In the 90 s of the 20 th century, improvements in a technology could clearly distinguish between improvements in hardware (e.g., improvements in circuit structures such as diodes, transistors, switches, etc.) and improvements in software (improvements in process flow). However, as technology advances, many of today's process flow improvements have been seen as direct improvements in hardware circuit architecture. Designers almost always obtain the corresponding hardware circuit structure by programming an improved method flow into the hardware circuit. Thus, it cannot be said that an improvement in the process flow cannot be realized by hardware physical modules. For example, a Programmable Logic Device (PLD), such as a Field Programmable Gate Array (FPGA), is an integrated circuit whose Logic functions are determined by programming the Device by a user. A digital system is "integrated" on a PLD by the designer's own programming without requiring the chip manufacturer to design and fabricate application-specific integrated circuit chips. Furthermore, nowadays, instead of manually making an Integrated Circuit chip, such Programming is often implemented by "logic compiler" software, which is similar to a software compiler used in program development and writing, but the original code before compiling is also written by a specific Programming Language, which is called Hardware Description Language (HDL), and HDL is not only one but many, such as abel (advanced Boolean Expression Language), ahdl (alternate Language Description Language), traffic, pl (core unified Programming Language), HDCal, JHDL (Java Hardware Description Language), langue, Lola, HDL, laspam, hardbyscript Description Language (vhr Description Language), and vhjhd (Hardware Description Language), which is currently used by most popular version-software. It will also be apparent to those skilled in the art that hardware circuitry that implements the logical method flows can be readily obtained by merely slightly programming the method flows into an integrated circuit using the hardware description languages described above.

The systems, devices, modules or units illustrated in the above embodiments may be implemented by a computer chip or an entity, or by a product with certain functions. One typical implementation device is a computer. In particular, the computer may be, for example, a personal computer, a laptop computer, a cellular telephone, a camera phone, a smartphone, a personal digital assistant, a media player, a navigation device, an email device, a game console, a tablet computer, a wearable device, or a combination of any of these devices.
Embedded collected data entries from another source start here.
/-- A lossless and a lossy frame of each type; the levels and the reconstruction of program P4. -/
theorem witness_EncfPayload :
    (lossy sessionP5.regs = false ∧ intraNext sessionP5.regs = false ∧ CodingReady sessionP5.regs ∧
      sinkReady sessionP5 = true ∧ bufferHolds sessionP5.regs 7 = true ∧ sessionP5.regs.sess = .headerDone ∧
      intraNext { sessionP5.regs with frameIdx := 0#32 } = true) ∧
    (lossy sessionP4.regs = true ∧ intraNext sessionP4.regs = true ∧ CodingReady sessionP4.regs ∧
      sinkReady sessionP4 = true ∧ bufferHolds sessionP4.regs 7 = true ∧ sessionP4.regs.sess = .headerDone ∧
      writtenBits (after (exec .encf sessionP4)) = codewords 2 [1, 1, 1, 0] ∧
      (after (exec .encf sessionP4)).cur = (load .cur [[8#8, 16#8], [16#8, 16#8]] State.reset).cur) ∧
    (lossy sessionLossy.regs = true ∧ intraNext sessionLossy.regs = false ∧ CodingReady sessionLossy.regs ∧
      sinkReady sessionLossy = true ∧ bufferHolds sessionLossy.regs 7 = true) ∧
    (WindowWritten sessionP5 .cur ∧ WindowWritten sessionP5 .ref) ∧ WindowWritten sessionP4 .cur ∧
    WindowWritten sessionLossy .cur ∧ WindowWritten sessionLossy .ref :=
  ⟨by unfold CodingReady; decide +kernel, by unfold CodingReady; decide +kernel, by unfold CodingReady; decide +kernel,
    written_P5,
    windowWritten_of_all (h := 2) (w := 2) (k := 1) (by decide +kernel) (by decide +kernel) (by decide +kernel)
      (by decide +kernel),
    windowWritten_of_all (h := 4) (w := 4) (k := 1) (by decide +kernel) (by decide +kernel) (by decide +kernel)
      (by decide +kernel),
    windowWritten_of_all (h := 4) (w := 4) (k := 1) (by decide +kernel) (by decide +kernel) (by decide +kernel)
      (by decide +kernel)⟩

/-- The payload of vector S1. -/
theorem witness_DecfIntraDecodes :
    let s := { session .read 0#2 2#32 with env := { Env.quiet with source := [.byte 0xD1#8, .byte 0x20#8, .byte 0x80#8] } }
    let ls : List Int := [10, 2, 4, 2]
    s.regs.err = false ∧ s.regs.mode = .read ∧ s.regs.sess = .headerDone ∧
    s.regs.frameIdx.toNat < s.regs.frameCount.toNat ∧ CodingReady s.regs ∧ bufferHolds s.regs 8 = true ∧
    intraNext s.regs = true ∧ ls.length = s.regs.height.toNat * s.regs.width.toNat * channels s.regs ∧
    (∀ l ∈ ls, fits32 l = true) ∧ unreadBits s = codewords s.regs.m.toNat ls ++ List.replicate 5 false := by
  unfold CodingReady; decide +kernel
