-- ==== Sys2Proof/Machine/TableSpace.lean ====
section
/-! DEFINITION. The table space (20_memory.md R34, R35, R38): what an entry reads as, the caller's construction
of a table, and the construction-time check (60_exceptions.md R128). -/

namespace Sys2Proof

/-- The zero-length sentinel "no code assigned", with `NW` zero content words: what a symbol that the table
does not list reads as (10_state.md R24; log entry 3). -/
def RawEntry.sentinel (p : Params) : RawEntry := ⟨0, List.replicate p.NW 0⟩

/-- A raw entry from its length and its first content words; the words not given are 0. -/
def RawEntry.ofWords (p : Params) (length : Nat) (words : List Word) : RawEntry :=
  ⟨length, words ++ List.replicate (p.NW - words.length) 0⟩

/-- The entry of a symbol: a total map, the sentinel where nothing is listed (10_state.md R22, R24). -/
def Table.read (p : Params) : Table → Nat → RawEntry
  | [], _ => RawEntry.sentinel p
  | (k, e) :: rest, sym => if k = sym then e else Table.read p rest sym

/-- The caller's construction of a table, one entry at a time, before packing begins (20_memory.md R38: the
packer itself never writes the table space). It keeps the canonical form: an entry equal to the sentinel is
not listed. -/
def Table.write (p : Params) (sym : Nat) (e : RawEntry) : Table → Table
  | [] => if e = RawEntry.sentinel p then [] else [(sym, e)]
  | (k, e') :: rest =>
    if k < sym then (k, e') :: Table.write p sym e rest
    else
      let above := if k = sym then rest else (k, e') :: rest
      if e = RawEntry.sentinel p then above else (sym, e) :: above

/-- The canonical form of the table list: symbols strictly rising from `lo`, below 256, and no listed entry
equal to what an unlisted symbol reads as (log entry 3). -/
def Table.canonicalFrom (p : Params) : Nat → Table → Bool
  | _, [] => true
  | lo, (k, e) :: rest =>
    decide (lo ≤ k) && decide (k < NSYM) && decide (e ≠ RawEntry.sentinel p) && Table.canonicalFrom p (k + 1) rest

/-- The answer of the table check (60_exceptions.md R128, R129): accepted, or `CODEWORD_TOO_LONG` with the
lowest offending symbol. It is given where the table is built, never on the response port. -/
inductive TableVerdict where
  /-- Every entry has `length <= MAX_BITS`. -/
  | accepted
  /-- `CODEWORD_TOO_LONG(s)`. -/
  | codewordTooLong (sym : Nat)
  deriving DecidableEq, Repr

/-- `TableCheck(T)` (60_exceptions.md R128): the symbols in ascending order, refusing the first whose entry is
longer than `MAX_BITS`. -/
def tableCheck (cfg : Config) : TableVerdict :=
  match (List.range NSYM).find? (fun s => decide (cfg.params.MAX_BITS < (cfg.table.read cfg.params s).length)) with
  | none => .accepted
  | some s => .codewordTooLong s

end Sys2Proof
end

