/-! ### One step -/

/-- When the next input is a command word that decodes to an instruction, the step is that instruction's execution with
the word taken from the port (20_memory.md section 4, 92_eei_decisions.md D4; the port as a list is the model's
choice, log entry 5). -/
def Obligations.StepRunsDecodedCommand : Prop :=
  ∀ (s : State) (w : CommandWord) (i : Instr) (rest : List Input),
    s.inputs = .command w :: rest → decode w = i → i.wf = true →
      step s = exec i { s with inputs := rest }

/-- 70_reset_and_hazards.md R148: a reset between commands puts the accumulator in the initial state, as `INIT` does,
without a response; the histories and the table stay. -/
def Obligations.ResetInputEffect : Prop :=
  ∀ (s : State) (rest : List Input) (sym : Symbol), s.inputs = .reset :: rest →
    step s = .next { s with acc := ⟨0, 0⟩, inputs := rest, offset_lt := s.cfg.params.W_pos } ∧
    ∃ t, exec (.init sym) { s with inputs := rest } = .next t ∧ step s = .next { t with resp := s.resp }

/-- A pause of any length between commands changes nothing (10_state.md section 1; the idle step is the model's reading,
log entry 6). -/
def Obligations.PauseChangesNothing : Prop :=
  ∀ (s : State) (k : Nat), s.inputs = [] → run k s = .next s

/-- 70_reset_and_hazards.md R147: after power-on with any configuration, and after a reset between commands,
`acc.buffer = 0` and `acc.offset = 0`; a reset changes nothing else; over every checked table the packer then takes
its first command, whatever the command is. -/
def Obligations.ResetState : Prop :=
  (∀ cfg : Config, (State.powerOn cfg).acc.buffer = 0 ∧ (State.powerOn cfg).acc.offset = 0) ∧
  (∀ (s : State) (rest : List Input), s.inputs = .reset :: rest → ∃ t, step s = .next t ∧
    t.acc.buffer = 0 ∧ t.acc.offset = 0 ∧ t.cfg = s.cfg ∧ t.out = s.out ∧ t.resp = s.resp ∧ t.inputs = rest) ∧
  (∀ (cfg : Config) (w : CommandWord), TableWellFormed cfg → ∃ t,
    step (deliver [.command w] (State.powerOn cfg)) = .next t ∧ t.resp.length = 1 ∧ t.inputs = []) ∧
  ∀ (s : State) (w : CommandWord) (rest : List Input), TableWellFormed s.cfg →
    s.inputs = .reset :: .command w :: rest → ∃ t, run 2 s = .next t ∧
      t.resp.length = s.resp.length + 1 ∧ t.inputs = rest

/-- 20_memory.md R38, 70_reset_and_hazards.md R150: no step changes the table or the parameters; and no step changes or
removes an emitted word or a response: a step only appends. -/
def Obligations.EveryStepOnlyAppends : Prop :=
  ∀ s t : State, step s = .next t →
    t.cfg = s.cfg ∧ (∃ ws, t.out = s.out ++ ws) ∧ ∃ rs, t.resp = s.resp ++ rs

/-- The number of words each command writes: `MERGE` between 0 and `NMAX`, `FLUSH` 0 or 1, `INIT` and the reserved command
none (20_memory.md section 3). -/
def Obligations.WordsPerCommand : Prop :=
  ∀ (s t : State) (i : Instr), exec i s = .next t →
    ∃ ws, t.out = s.out ++ ws ∧
      match i with
      | .merge _ => ws.length ≤ s.cfg.params.NMAX
      | .flush _ => ws.length ≤ 1
      | .init _ => ws = []
      | .rsvd3 _ => ws = []

/-- 10_state.md R21: only an accepted `MERGE`, `FLUSH`, `INIT` and reset change the accumulator: not a pause, not a
rejected merge, not a reserved command. -/
def Obligations.AccumulatorWriters : Prop :=
  ∀ s t : State, step s = .next t → t.acc ≠ s.acc →
    (∃ rest, s.inputs = .reset :: rest) ∨
    ∃ w rest, s.inputs = .command w :: rest ∧
      ((∃ sym, decode w = .merge sym ∧ 0 < (tblRead s.cfg sym).length) ∨ (∃ sym, decode w = .flush sym) ∨
        ∃ sym, decode w = .init sym)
From the above description of the embodiments, it is clear to those skilled in the art that the present specification can be implemented by software plus a necessary general hardware platform. Based on such understanding, the technical solutions of the present specification may be essentially or partially implemented in the form of software products, which may be stored in a storage medium, such as ROM/RAM, magnetic disk, optical disk, etc., and include instructions for causing a computer device (which may be a personal computer, a server, or a network device, etc.) to execute the methods described in the embodiments or some parts of the embodiments of the present specification.

The embodiments in the present specification are described in a progressive manner, and the same and similar parts among the embodiments are referred to each other, and each embodiment focuses on the differences from the other embodiments. In particular, for the system embodiment, since it is substantially similar to the method embodiment, the description is simple, and for the relevant points, reference may be made to the partial description of the method embodiment.

The description is operational with numerous general purpose or special purpose computing system environments or configurations. For example: personal computers, server computers, hand-held or portable devices, tablet-type devices, multiprocessor systems, microprocessor-based systems, set top boxes, programmable consumer electronics, network PCs, minicomputers, mainframe computers, distributed computing environments that include any of the above systems or devices, and the like.

This description may be described in the general context of computer-executable instructions, such as program modules, being executed by a computer. Generally, program modules include routines, programs, objects, components, data structures, etc. that perform particular tasks or implement particular abstract data types. The specification may also be practiced in distributed computing environments where tasks are performed by remote processing devices that are linked through a communications network. In a distributed computing environment, program modules may be located in both local and remote computer storage media including memory storage devices.

While the specification has been described with examples, those skilled in the art will appreciate that there are numerous variations and permutations of the specification that do not depart from the spirit of the specification, and it is intended that the appended claims include such variations and modifications that do not depart from the spirit of the specification.

Claims (11)

1. A task scheduling file generation method is characterized by comprising the following steps:

acquiring a task flow file;

reading the execution sequence of each task and the task name of each task from the task flow file;

determining a scheduling strategy corresponding to each task according to the task name of each task; the scheduling strategy represents an execution mode of a task;

generating a task scheduling file based on a scheduling strategy corresponding to each task and an execution sequence of each task so as to schedule each task according to the task scheduling file; and the task scheduling file comprises a task scheduling logic relation.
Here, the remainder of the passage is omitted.